St Andrews rector wins appeal after Gaza email controversy

St Andrews rector Stella Maris wins appeal after facing dismissal for calling Israel's actions in Gaza “genocidal” in a 2023 university-wide email.

  St Salvator's Quadrangle, St Andrews University, Scotland, pictured in 2022. (photo credit: Holger Uwe Schmitt/WIKIMEDIA COMMONS)
St Salvator's Quadrangle, St Andrews University, Scotland, pictured in 2022.
(photo credit: Holger Uwe Schmitt/WIKIMEDIA COMMONS)

A rector at the University of St Andrews in Scotland won her appeal after being removed from her role over comments she made on the Israel-Hamas War, the BBC reported.

Shortly after Stella Maris’s election in October 2023, she sent an email to all students at the university referring to Israel’s “genocidal attacks.”

An investigation into her actions found that she “breached her responsibilities” to students. She denounced the decision, stating that it set a “dangerous precedent for freedom of speech,” according to the Thursday report.

The university is “carefully considering” former Liberal Democrats leader and current university chancellor Menzies Campbell’s decision to rule in Maris’s favor, with the university administration seeking legal counsel.

A university spokesperson added, “As the body that made the decision to dismiss the rector, [the] university court is carefully considering the chancellor’s decision and taking advice from counsel. This issue was never about free speech and only ever about governance. Ms. Maris remains rector of the university and has done so throughout.”

St Andrews University Rector Stella Maris (credit: SCREENSHOT/X/VIA SECTION 27A OF THE COPYRIGHT ACT)
St Andrews University Rector Stella Maris (credit: SCREENSHOT/X/VIA SECTION 27A OF THE COPYRIGHT ACT)

Maris, who is also a former student at St Andrews, will retain the office of rector until her term expires in October 2026, regardless of any legal issues, according to the BBC.

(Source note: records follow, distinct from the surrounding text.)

-- ==== Sys2Proof/Laws/Commit.lean ====
section
/-! SUPPORT. What Commit can do, said once: the outcome, and the writes of each class (`48_commit.md` R290 to R301). -/

namespace Sys2Proof.Machine

/-- What Commit answers, when it is not refused: nothing (R290, R302), a misprediction of the head (R295), or the head's retirement
(R291, R292). -/
theorem commit_cases {s : State} {cm : CommitResult} (h : commit s = .ok cm) :
    (cm = .idle ∧ (s.robSize = 0 ∨ (robAt s s.robHead).busy = true ∨ (robAt s s.robHead).commitClass = .never)) ∨
    (s.robSize ≠ 0 ∧ (robAt s s.robHead).busy = false ∧
      ((cm = .mispredicted (robAt s s.robHead) ∧ (robAt s s.robHead).commitClass = .branch ∧
          actualTaken (robAt s s.robHead) ≠ (robAt s s.robHead).pred) ∨
        (∃ c, cm = .retired c (robAt s s.robHead) ∧ (robAt s s.robHead).commitClass = c ∧ c ≠ .never ∧
          (c = .branch → actualTaken (robAt s s.robHead) = (robAt s s.robHead).pred) ∧
          (c = .store → inMemory s.params (robAt s s.robHead).addr (robAt s s.robHead).op.width = true)))) := by
  unfold commit at h
  by_cases hz : s.robSize = 0
  · simp only [hz, if_true, Except.ok.injEq] at h
    exact .inl ⟨h.symm, .inl hz⟩
  · simp only [hz, if_false] at h
    cases hb : (robAt s s.robHead).busy with
    | true =>
      simp only [hb, if_true, Except.ok.injEq] at h
      exact .inl ⟨h.symm, .inr (.inl rfl)⟩
    | false =>
      simp only [hb, Bool.false_eq_true, if_false] at h
      cases hc : (robAt s s.robHead).commitClass <;> simp only [hc] at h
      case never =>
        simp only [Except.ok.injEq] at h
        exact .inl ⟨h.symm, .inr (.inr rfl)⟩
      case branch =>
        split at h <;> rename_i hp <;> simp only [Except.ok.injEq] at h <;> refine .inr ⟨hz, rfl, ?_⟩
        · exact .inr ⟨_, h.symm, rfl, by simp, fun _ => hp, by simp⟩
        · exact .inl ⟨h.symm, rfl, hp⟩
      case store =>
        split at h <;> rename_i hp <;> simp only [Except.ok.injEq, reduceCtorEq] at h
        exact .inr ⟨hz, rfl, .inr ⟨_, h.symm, rfl, by simp, by simp, fun _ => hp⟩⟩
      all_goals
        simp only [Except.ok.injEq] at h
        exact .inr ⟨hz, rfl, .inr ⟨_, h.symm, rfl, by simp, by simp, by simp⟩⟩

/-- One alias after the commit of ROB id `h` with destination `r` (R300). -/
theorem get_clearClaim (rat : Bank RatEntry) (r : Reg) (h : RobId) (x : Reg) :
    Bank.get (clearClaim rat r h) x =
      if r ≠ 0 ∧ (Bank.get rat r).busy = true ∧ (Bank.get rat r).id = h ∧ r = x then
        { Bank.get rat x with busy := false } else Bank.get rat x := by
  unfold clearClaim
  by_cases hc : r ≠ 0 ∧ (Bank.get rat r).busy = true ∧ (Bank.get rat r).id = h
  · rw [if_pos hc, Bank.get_put]
    by_cases hx : r = x
    · subst hx; rw [if_pos rfl, if_pos ⟨hc.1, hc.2.1, hc.2.2, rfl⟩]
    · simp [hx]
  · rw [if_neg hc]
    have : ¬ (r ≠ 0 ∧ (Bank.get rat r).busy = true ∧ (Bank.get rat r).id = h ∧ r = x) := fun h4 => hc ⟨h4.1, h4.2.1, h4.2.2.1⟩
    rw [if_neg this]

/-! ### What a retirement leaves alone, whatever its class -/

@[simp] theorem commitEffect_params (s : State) (h : RobId) (c : CommitClass) (e : RobEntry) :
    (commitEffect s h c e).params = s.params := by cases c <;> rfl
@[simp] theorem applyCommit_params (h : RobId) (s : State) (cm : CommitResult) : (applyCommit h s cm).params = s.params := by
  cases cm <;> simp [applyCommit]
@[simp] theorem commitEffect_rs (s : State) (h : RobId) (c : CommitClass) (e : RobEntry) :
    (commitEffect s h c e).rs = s.rs := by cases c <;> rfl
@[simp] theorem applyCommit_rs (h : RobId) (s : State) (cm : CommitResult) : (applyCommit h s cm).rs = s.rs := by
  cases cm <;> simp [applyCommit]
@[simp] theorem commitEffect_lsb (s : State) (h : RobId) (c : CommitClass) (e : RobEntry) :
    (commitEffect s h c e).lsb = s.lsb := by cases c <;> rfl
@[simp] theorem applyCommit_lsb (h : RobId) (s : State) (cm : CommitResult) : (applyCommit h s cm).lsb = s.lsb := by
  cases cm <;> simp [applyCommit]
@[simp] theorem commitEffect_rob (s : State) (h : RobId) (c : CommitClass) (e : RobEntry) :
    (commitEffect s h c e).rob = s.rob := by cases c <;> rfl
@[simp] theorem applyCommit_rob (h : RobId) (s : State) (cm : CommitResult) : (applyCommit h s cm).rob = s.rob := by
  cases cm <;> simp [applyCommit]
@[simp] theorem commitEffect_flush (s : State) (h : RobId) (c : CommitClass) (e : RobEntry) :
    (commitEffect s h c e).flush = s.flush := by cases c <;> rfl
@[simp] theorem applyCommit_flush (h : RobId) (s : State) (cm : CommitResult) : (applyCommit h s cm).flush = s.flush := by
  cases cm <;> simp [applyCommit]
@[simp] theorem commitEffect_fatal (s : State) (h : RobId) (c : CommitClass) (e : RobEntry) :
    (commitEffect s h c e).fatal = s.fatal := by cases c <;> rfl
@[simp] theorem applyCommit_fatal (h : RobId) (s : State) (cm : CommitResult) : (applyCommit h s cm).fatal = s.fatal := by
  cases cm <;> simp [applyCommit]
@[simp] theorem commitEffect_choices (s : State) (h : RobId) (c : CommitClass) (e : RobEntry) :
    (commitEffect s h c e).choices = s.choices := by cases c <;> rfl
@[simp] theorem applyCommit_choices (h : RobId) (s : State) (cm : CommitResult) : (applyCommit h s cm).choices = s.choices := by
  cases cm <;> simp [applyCommit]
@[simp] theorem commitEffect_freeCount (s : State) (h : RobId) (c : CommitClass) (e : RobEntry) :
    (commitEffect s h c e).freeCount = s.freeCount := by cases c <;> rfl
@[simp] theorem applyCommit_freeCount (h : RobId) (s : State) (cm : CommitResult) : (applyCommit h s cm).freeCount = s.freeCount := by
  cases cm <;> simp [applyCommit]
@[simp] theorem commitEffect_robHead (s : State) (h : RobId) (c : CommitClass) (e : RobEntry) :
    (commitEffect s h c e).robHead = s.robHead := by cases c <;> rfl
@[simp] theorem commitEffect_robSize (s : State) (h : RobId) (c : CommitClass) (e : RobEntry) :
    (commitEffect s h c e).robSize = s.robSize := by cases c <;> rfl

@[simp] theorem commitEffect_drainBit (s : State) (h : RobId) (c : CommitClass) (e : RobEntry) :
    (commitEffect s h c e).drainBit = s.drainBit := by cases c <;> rfl
@[simp] theorem applyCommit_drainBit (h : RobId) (s : State) (cm : CommitResult) : (applyCommit h s cm).drainBit = s.drainBit := by
  cases cm <;> simp [applyCommit]

/-! ### What a retirement writes, field by field -/

/-- The registers: only a register-writing operation or a JALR writes one, its `rd`, and never register 0 (R293, R299, R303). -/
theorem commitEffect_regs (s : State) (h : RobId) (c : CommitClass) (e : RobEntry) :
    (commitEffect s h c e).regs =
      if (c = .register ∨ c = .jumpRegister) ∧ e.rd ≠ 0 then Bank.put s.regs e.rd e.value else s.regs := by
  cases c <;> simp [commitEffect]

/-- Memory: only a store writes it (R73, R298, R303). -/
theorem commitEffect_mem (s : State) (h : RobId) (c : CommitClass) (e : RobEntry) :
    (commitEffect s h c e).mem = if c = .store then memWrite s.mem e.addr e.op.width e.value else s.mem := by
  cases c <;> simp [commitEffect]

/-- The pc: only the commit of a JALR writes it (R293). -/
theorem commitEffect_pc (s : State) (h : RobId) (c : CommitClass) (e : RobEntry) :
    (commitEffect s h c e).pc = if c = .jumpRegister then e.addr else s.pc := by
  cases c <;> simp [commitEffect]

/-- The block flag: only the commit of a JALR clears it (R293). -/
theorem commitEffect_block (s : State) (h : RobId) (c : CommitClass) (e : RobEntry) :
    (commitEffect s h c e).block = if c = .jumpRegister then false else s.block := by
  cases c <;> simp [commitEffect]

/-- The halted flag: only the commit of the sentinel sets it (R301). -/
theorem commitEffect_halted (s : State) (h : RobId) (c : CommitClass) (e : RobEntry) :
    (commitEffect s h c e).halted = if c = .halt then true else s.halted := by
  cases c <;> simp [commitEffect]

/-- The predictor counter: only the commit of a branch writes it (R314). -/
theorem commitEffect_predCtr (s : State) (h : RobId) (c : CommitClass) (e : RobEntry) :
    (commitEffect s h c e).predCtr = if c = .branch then updateCtr e.pred (actualTaken e) s.predCtr else s.predCtr := by
  cases c <;> simp [commitEffect]

/-- The Alias Table: a register-writing operation, a JALR and the sentinel clear their alias (R293, R300, R301). -/
theorem commitEffect_rat (s : State) (h : RobId) (c : CommitClass) (e : RobEntry) :
    (commitEffect s h c e).rat =
      if c = .register ∨ c = .jumpRegister ∨ c = .halt then clearClaim s.rat e.rd h else s.rat := by
  cases c <;> simp [commitEffect]

end Sys2Proof.Machine
end

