-- ==== Sys2Proof/Laws/Consistent.lean ====
section
/-! SUPPORT. A check by evaluation that a given state is consistent (R41, R42), and the proof that it suffices. The witnesses of the
tests use it on small concrete states. -/

namespace Sys2Proof.Safety

open Sys2Proof.Machine

/-- `Promises` by evaluation. -/
def promisesB (s : State) (r : Reg) (k : RobId) : Bool := occupied s k && (robAt s k).op.writesReg && (robAt s k).rd == r

/-- `YoungestPromise` by evaluation. -/
def youngestB (s : State) (r : Reg) (k : RobId) : Bool :=
  promisesB s r k && indices.all fun j => !promisesB s r j || decide (age s j ≤ age s k)

/-- A pending tag is as R42 (b) says. -/
def tagB (s : State) (e : StationEntry) : Option RobId → Bool
  | none => true
  | some q => older s q e.dest && (robAt s q).busy && (robAt s q).op.writesReg && (robAt s q).rd != 0

/-- The check of one slot: R42 (a) and (b). -/
def slotB (s : State) (p : Pick) : Bool :=
  !(entryAt s p).busy ||
    (occupied s (entryAt s p).dest && (robAt s (entryAt s p).dest).busy &&
      decide ((robAt s (entryAt s p).dest).op = (entryAt s p).op) && decide (p.station = routeOf (entryAt s p).op) &&
      (allPicks.all fun q => !(entryAt s q).busy || decide ((entryAt s p).dest ≠ (entryAt s q).dest) || decide (p = q)) &&
      tagB s (entryAt s p) (entryAt s p).qj && tagB s (entryAt s p) (entryAt s p).qk)

/-- The check of one ROB id: R42 (a), and what stands beside a JALR or a sentinel. -/
def robB (s : State) (k : RobId) : Bool :=
  !occupied s k ||
    ((!(robAt s k).busy || allPicks.any fun p => (entryAt s p).busy && decide ((entryAt s p).dest = k)) &&
      (robAt s k).halt == decide ((robAt s k).op = .halt) &&
      (decide ((robAt s k).op ≠ .jalr) || (s.block && decide (k = youngest s))) &&
      (!(robAt s k).halt || (s.draining && decide (k = youngest s))))

/-- The check of one register other than 0: R42 (c). -/
def aliasB (s : State) (r : Reg) : Bool :=
  decide (r = 0) ||
    ((indices.all fun k => ((Bank.get s.rat r).busy && decide ((Bank.get s.rat r).id = k)) == youngestB s r k) &&
      (!(Bank.get s.rat r).busy) == indices.all fun k => !promisesB s r k)

/-- The whole check. -/
def consistentB (s : State) : Bool :=
  decide (s.robSize.toNat ≤ 32) && !(Bank.get s.rat 0).busy && allPicks.all (slotB s) && indices.all (robB s) &&
    indices.all (aliasB s) && (!s.block || (s.robSize != 0 && decide ((robAt s (youngest s)).op = .jalr))) &&
    (!s.draining || (s.robSize != 0 && (robAt s (youngest s)).halt)) &&
    (!s.flush || (s.robSize == 0 && !s.block && !s.draining))

theorem promisesB_iff (s : State) (r : Reg) (k : RobId) : promisesB s r k = true ↔ Promises s r k := by
  simp [promisesB, Promises, and_assoc]

theorem youngestB_iff (s : State) (r : Reg) (k : RobId) : youngestB s r k = true ↔ YoungestPromise s r k := by
  simp only [youngestB, YoungestPromise, Bool.and_eq_true, promisesB_iff, List.all_eq_true, mem_indices, Bool.or_eq_true,
    Bool.not_eq_true', decide_eq_true_eq, ← Bool.not_eq_true, true_imp_iff]
  simp only [imp_iff_not_or]

/-- A state that passes the check is consistent. -/
theorem consistent_of_check {s : State} (h : consistentB s = true) : Consistent s := by
  simp only [consistentB, Bool.and_eq_true, List.all_eq_true, mem_allPicks, mem_indices, true_imp_iff, decide_eq_true_eq] at h
  obtain ⟨⟨⟨⟨⟨⟨⟨h1, h2⟩, h3⟩, h4⟩, h5⟩, h6⟩, h7⟩, h8⟩ := h
  have slot := fun p (hp : (entryAt s p).busy = true) => by
    have := h3 p
    simp only [slotB, hp, Bool.not_true, Bool.false_or, Bool.and_eq_true, List.all_eq_true, mem_allPicks, true_imp_iff,
      decide_eq_true_eq, Bool.or_eq_true, Bool.not_eq_true'] at this
    exact this
  have rob := fun k (hk : occupied s k = true) => by
    have := h4 k
    simp only [robB, hk, Bool.not_true, Bool.false_or, Bool.and_eq_true, Bool.or_eq_true, Bool.not_eq_true', List.any_eq_true,
      mem_allPicks, true_and, decide_eq_true_eq, beq_iff_eq] at this
    exact this
  have ali := fun (r : Reg) (hr : r ≠ 0) => by
    have := h5 r
    simp only [aliasB, hr, decide_false, Bool.false_or, Bool.and_eq_true, List.all_eq_true, mem_indices, true_imp_iff,
      beq_iff_eq] at this
    exact this
  refine
    { size_le := h1, alias_zero := by simpa using h2, entry_live := ?_, entry_unique := ?_, rob_live := ?_, tag_live := ?_,
      alias_youngest := ?_, alias_resolved := ?_, halt_mark := ?_, block_jalr := ?_, draining_halt := ?_, jalr_youngest := ?_,
      halt_youngest := ?_, flush_empty := ?_ }
  · intro p hp
    obtain ⟨⟨⟨⟨⟨⟨a, b⟩, c⟩, d⟩, _⟩, _⟩, _⟩ := slot p hp
    exact ⟨a, b, c, d⟩
  · intro p q hp hq e
    obtain ⟨⟨⟨_, u⟩, _⟩, _⟩ := slot p hp
    rcases u q with (h | h) | h
    · simp [hq] at h
    · exact absurd e h
    · exact h
  · intro k hk hb
    obtain ⟨⟨⟨a, _⟩, _⟩, _⟩ := rob k hk
    rcases a with a | a
    · simp [hb] at a
    · exact a
  · intro p q hp hq
    obtain ⟨⟨_, tj⟩, tk⟩ := slot p hp
    rcases hq with hq | hq
    · rw [hq] at tj; simpa [tagB, and_assoc] using tj
    · rw [hq] at tk; simpa [tagB, and_assoc] using tk
  · intro r hr k
    have := (ali r hr).1 k
    rw [← youngestB_iff, ← this]
    simp
  · intro r hr
    have := (ali r hr).2
    have e : ((!(Bank.get s.rat r).busy) = true) ↔ (Bank.get s.rat r).busy = false := by simp
    rw [← e, this]
    simp [← promisesB_iff]
  · intro k hk
    obtain ⟨⟨⟨_, a⟩, _⟩, _⟩ := rob k hk
    rw [a]; simp
  · intro hb
    simpa [hb] using h6
  · intro hd
    simpa [hd] using h7
  · intro k hk ho
    obtain ⟨⟨_, a⟩, _⟩ := rob k hk
    simpa [ho] using a
  · intro k hk ho
    obtain ⟨_, a⟩ := rob k hk
    simpa [ho] using a
  · intro hf
    simpa [hf, and_assoc] using h8

end Sys2Proof.Safety
end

At the time of the email, the university stated it was “dismayed” by Maris’s comments, the report noted, with hundreds of university students demanding that she either retract her remarks or resign from her position.

However, Maris told BBC Scotland News that she would not resign and insisted that she had done the right thing.

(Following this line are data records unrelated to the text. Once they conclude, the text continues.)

/-! ### The outcome of Commit, in the terms of the statements -/

/-- Commit answers a misprediction exactly when the ready head is a branch with the wrong prediction (R294, R295). -/
theorem commit_mispredicted_iff (s : State) : (∃ b, commit s = .ok (.mispredicted b)) ↔ Mispredicts s := by
  constructor
  · rintro ⟨b, h⟩
    rcases commit_cases h with ⟨hcm, _⟩ | ⟨hsize, hbusy, ⟨_, hclass, hpred⟩ | ⟨_, hcm, _⟩⟩
    · cases hcm
    · exact ⟨⟨hsize, hbusy⟩, (RobEntry.commitClass_eq_branch_iff _).1 hclass, hpred⟩
    · cases hcm
  · rintro ⟨⟨hsize, hbusy⟩, hbranch, hpred⟩
    have hclass : (robAt s s.robHead).commitClass = .branch := (RobEntry.commitClass_eq_branch_iff _).2 hbranch
    have hready : (robAt s s.robHead).busy = false := hbusy
    have hwrong : actualTaken (robAt s s.robHead) ≠ (robAt s s.robHead).pred := hpred
    exact ⟨robAt s s.robHead, by rw [commit, if_neg hsize]; simp [hready, hclass, hwrong]⟩

/-- Commit retires a sentinel exactly when the head is ready and is one (R301, log entry 9). -/
theorem commit_halt_iff (s : State) :
    (∃ b, commit s = .ok (.retired .halt b)) ↔ HeadReady s ∧ ((head s).halt = true ∨ (head s).op = .halt) := by
  constructor
  · rintro ⟨b, h⟩
    rcases commit_cases h with ⟨hcm, _⟩ | ⟨hsize, hbusy, ⟨hcm, _⟩ | ⟨c, hcm, hclass, _⟩⟩
    · cases hcm
    · cases hcm
    · cases hcm
      exact ⟨⟨hsize, hbusy⟩, (RobEntry.commitClass_eq_halt_iff _).1 hclass⟩
  · rintro ⟨⟨hsize, hbusy⟩, hhalt⟩
    have hclass : (robAt s s.robHead).commitClass = .halt := (RobEntry.commitClass_eq_halt_iff _).2 hhalt
    have hready : (robAt s s.robHead).busy = false := hbusy
    exact ⟨robAt s s.robHead, by rw [commit, if_neg hsize]; simp [hready, hclass]⟩

/-! ### The store write port -/

/-- The store write port is driven exactly in an active cycle in which a store retires, with that entry's fields (R7, R298). -/
theorem storePort_eq_some_iff (s : State) (x : Word × Width × Word) :
    storePort s = some x ↔
      Active s ∧ ∃ b, commit s = .ok (.retired .store b) ∧ x = (b.addr, b.op.width, b.value) := by
  by_cases ha : terminal s = false ∧ s.flush = false
  · simp only [storePort, ha.1, ha.2, Bool.or_self, Bool.false_eq_true, if_false, active_iff, and_self, true_and]
    split
    · next b hb => simp [hb, eq_comm]
    · next hne =>
      have hnone : ¬ ∃ b, commit s = .ok (.retired .store b) ∧ x = (b.addr, b.op.width, b.value) :=
        fun ⟨b, hb, _⟩ => hne b hb
      simp [hnone]
  · have hidle : (terminal s || s.flush) = true := by simpa [← Bool.not_eq_false, not_and_or] using ha
    simp [storePort, hidle, active_iff, ha]

end Sys2Proof.Safety

namespace Sys2Proof.Proofs

open Sys2Proof.Machine Sys2Proof.Safety

/-- Settles O30: both flags are down in an active state, so each is up afterwards exactly by the cycle's own event. -/
theorem onlyTwoEventsEndRun : Obligations.OnlyTwoEventsEndRun := by
  intro s t ha h
  obtain ⟨p, hcycle⟩ := step_of_active ha h
  obtain ⟨⟨hhalted, hfatal⟩, -⟩ := ha
  constructor
  · simpa [hhalted, commit_halt_iff] using activeCycle_halted hcycle
  · simpa [hfatal, execute_fatal_iff, ← commit_mispredicted_iff] using activeCycle_fatal hcycle

/-- Settles O32: the port is driven exactly when a store retires, and no other cycle writes memory. -/
theorem storePortIsOnlyMemoryWrite : Obligations.StorePortIsOnlyMemoryWrite := by
  intro s t h
  constructor
  · intro hport
    by_cases ha : Active s
    · obtain ⟨p, hcycle⟩ := step_of_active ha h
      refine activeCycle_mem_of_not_store hcycle fun b hb => ?_
      have hdriven := (storePort_eq_some_iff s _).2 ⟨ha, b, hb, rfl⟩
      simp [hport] at hdriven
    · obtain rfl | rfl := step_of_not_active ha h <;> rfl
  · intro a n v hport
    obtain ⟨ha, b, hb, hx⟩ := (storePort_eq_some_iff s _).1 hport
    obtain ⟨p, hcycle⟩ := step_of_active ha h
    cases hx
    exact activeCycle_mem_of_store hcycle hb

end Sys2Proof.Proofs
end

section
/-! PROOFS, `10_state.md`. The ROB window: ages, the tail and the youngest entry, and how they move when the head retires or an
instruction is issued (R11, R30, R144, R291). -/

namespace Sys2Proof.Machine

/-! ### Ages (R11, R30) -/

@[simp] theorem age_head (s : State) : age s s.robHead = 0 := by simp [age]

/-- Two ids of the same age are the same id. -/
theorem age_inj {s : State} {j k : RobId} (h : age s j = age s k) : j = k := by
  simp only [age] at h
  bv_omega

theorem age_eq_zero_iff (s : State) (k : RobId) : age s k = 0 ↔ k = s.robHead :=
  ⟨fun h => age_inj (h.trans (age_head s).symm), fun h => h ▸ age_head s⟩

theorem occupied_iff (s : State) (k : RobId) : occupied s k = true ↔ age s k < s.robSize.toNat := by simp [occupied]

theorem older_iff (s : State) (k d : RobId) :
    older s k d = true ↔ occupied s k = true ∧ age s k < age s d := by simp [older]

theorem robSize_ne_zero_iff (s : State) : s.robSize ≠ 0 ↔ 0 < s.robSize.toNat := by
  constructor <;> intro h <;> bv_omega

/-- While the ROB is not empty its head is in flight. -/
theorem occupied_head {s : State} (h : s.robSize ≠ 0) : occupied s s.robHead = true := by
  rw [occupied_iff, age_head]
  exact (robSize_ne_zero_iff s).1 h

theorem not_occupied_of_empty {s : State} (h : s.robSize = 0) (k : RobId) : occupied s k = false := by
  simp [occupied, h]

/-- With one entry in flight, only the head is. -/
theorem eq_head_of_occupied {s : State} (h : s.robSize = 1) {k : RobId} (hk : occupied s k = true) : k = s.robHead := by
  rw [occupied_iff, h] at hk
  exact (age_eq_zero_iff s k).1 (Nat.lt_one_iff.1 hk)

/-! ### The tail and the youngest entry (R30) -/

theorem tail_of_empty {s : State} (h : s.robSize = 0) : tail s = s.robHead := by simp [tail, h]

/-- The tail comes after everything in flight. -/
theorem age_tail {s : State} (h : s.robSize.toNat < 32) : age s (tail s) = s.robSize.toNat := by
  simp only [age, tail]
  bv_omega

theorem not_occupied_tail {s : State} (h : s.robSize.toNat < 32) : occupied s (tail s) = false := by
  simp [occupied, age_tail h]

theorem ne_tail_of_occupied {s : State} (h : s.robSize.toNat < 32) {k : RobId} (hk : occupied s k = true) : k ≠ tail s := by
  rintro rfl
  simp [not_occupied_tail h] at hk

theorem age_youngest {s : State} (h0 : s.robSize ≠ 0) (h : s.robSize.toNat ≤ 32) :
    age s (Safety.youngest s) = s.robSize.toNat - 1 := by
  simp only [age, Safety.youngest, tail]
  bv_omega

/-- When the head is also the youngest entry, it is the only one in flight. -/
theorem robSize_eq_one_of_head_youngest {s : State} (h0 : s.robSize ≠ 0) (h : s.robSize.toNat ≤ 32)
    (hy : s.robHead = Safety.youngest s) : s.robSize = 1 := by
  have hage := age_youngest h0 h
  rw [← hy, age_head] at hage
  bv_omega

theorem robSize_lt_of_not_full {s : State} (h : s.robSize.toNat ≤ 32) (hf : robFull s = false) : s.robSize.toNat < 32 := by
  simp only [robFull, beq_eq_false_iff_ne] at hf
  bv_omega

/-! ### The window after a retirement (R291) -/

section
variable {s t : State}

theorem robSize_retire (hsize : t.robSize = s.robSize - 1) (h0 : s.robSize ≠ 0) : t.robSize.toNat + 1 = s.robSize.toNat := by
  rw [hsize]
  bv_omega

theorem age_retire (hhead : t.robHead = s.robHead + 1) {k : RobId} (hk : k ≠ s.robHead) : age t k + 1 = age s k := by
  simp only [age, hhead]
  bv_omega

/-- The head leaves the window, and nothing else does. -/
theorem occupied_retire (hhead : t.robHead = s.robHead + 1) (hsize : t.robSize = s.robSize - 1) (h0 : s.robSize ≠ 0)
    (h : s.robSize.toNat ≤ 32) (k : RobId) : occupied t k = true ↔ occupied s k = true ∧ k ≠ s.robHead := by
  have hsz := robSize_retire hsize h0
  rw [occupied_iff, occupied_iff]
  by_cases hk : k = s.robHead
  · have hage : age t k = 31 := by
      simp only [age, hhead, hk]
      bv_omega
    simp only [hk, ne_eq, not_true_eq_false, and_false, iff_false]
    rw [← hk, hage]
    omega
  · have hage := age_retire hhead hk
    simp only [ne_eq, hk, not_false_eq_true, and_true]
    omega

theorem tail_retire (hhead : t.robHead = s.robHead + 1) (hsize : t.robSize = s.robSize - 1) : tail t = tail s := by
  simp only [tail, hhead, hsize]
  bv_omega

theorem youngest_retire (hhead : t.robHead = s.robHead + 1) (hsize : t.robSize = s.robSize - 1) :
    Safety.youngest t = Safety.youngest s := by
  simp only [Safety.youngest, tail_retire hhead hsize]

/-! ### The window after an issue (R144) -/

theorem robSize_issue (hsize : t.robSize = s.robSize + 1) (h : s.robSize.toNat < 32) : t.robSize.toNat = s.robSize.toNat + 1 := by
  rw [hsize]
  bv_omega

theorem age_of_same_head (hhead : t.robHead = s.robHead) (k : RobId) : age t k = age s k := by simp only [age, hhead]

theorem occupied_of_same_window (hhead : t.robHead = s.robHead) (hsize : t.robSize = s.robSize) (k : RobId) :
    occupied t k = occupied s k := by
  simp only [occupied, hsize, age_of_same_head hhead]

/-- The tail enters the window, and nothing else does. -/
theorem occupied_issue (hhead : t.robHead = s.robHead) (hsize : t.robSize = s.robSize + 1) (h : s.robSize.toNat < 32) (k : RobId) :
    occupied t k = true ↔ occupied s k = true ∨ k = tail s := by
  have hk : age s k = s.robSize.toNat ↔ k = tail s := by
    rw [← age_tail h]
    exact ⟨age_inj, congrArg _⟩
  rw [occupied_iff, occupied_iff, age_of_same_head hhead, robSize_issue hsize h, ← hk]
  omega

“I have received a lot of backlash, and it’s quite disappointing. I really tried to write a statement that would make everyone happy but realized I wasn’t being true to my beliefs. I’m glad I did it, and it was the right thing to do,” she commented.

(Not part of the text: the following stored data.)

-- ==== Sys2Proof/Syntax.lean ====
section
/-!
DEFINITION. The commands of the block: one constructor per row of spec/opcode_table.json, with what each brings from
outside.  `t` is the time of a command in AFE clocks since the model's epoch.
-/

namespace Sys2Proof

What did the email denouncing Israel's actions in Gaza actually say?

In Maris’s message to students sent in October 2023, she described a vigil at the university as occurring “following weeks of genocidal attacks by the Israeli government against Gaza.”

“We must continue to recognize and condemn acts that are internationally regarded as humanitarian and war crimes,” she added.

“It is also crucial to acknowledge and denounce the actions by Hamas that qualify as war crimes, notably the taking of hostages and deliberately targeting civilians, which I have and continue to do,” she clarified.

According to the BBC, the email included a link to a website that carried a story titled “The evidence Israel killed its own citizens on October 7,” but Maris says she sent her email two days before the website published that article.

In August 2024, the BBC reported Maris as stating, “It is clear that I have been removed from court because I called for an end to Israel’s war crimes against Palestinians, and I will not apologize for doing so.”

University court chair Ray Perman said Maris was in “serious and persistent breach of her responsibilities” after emailing students with her personal opinions on the Israel-Hamas War, the BBC added.

“We recognize that parts of the rector’s statement were an important source of comfort to students affected by the conflict in Gaza. We also wish to stress most explicitly that the rector has never been asked to diminish or change her support of the Palestinian cause, only to acknowledge that in her handling of this matter, she caused distress and fear to some students, whom it was her duty to support and represent,” Perman said.

The University of St Andrews was founded in 1413, making it the third-oldest university in the English-speaking world after Oxford and Cambridge.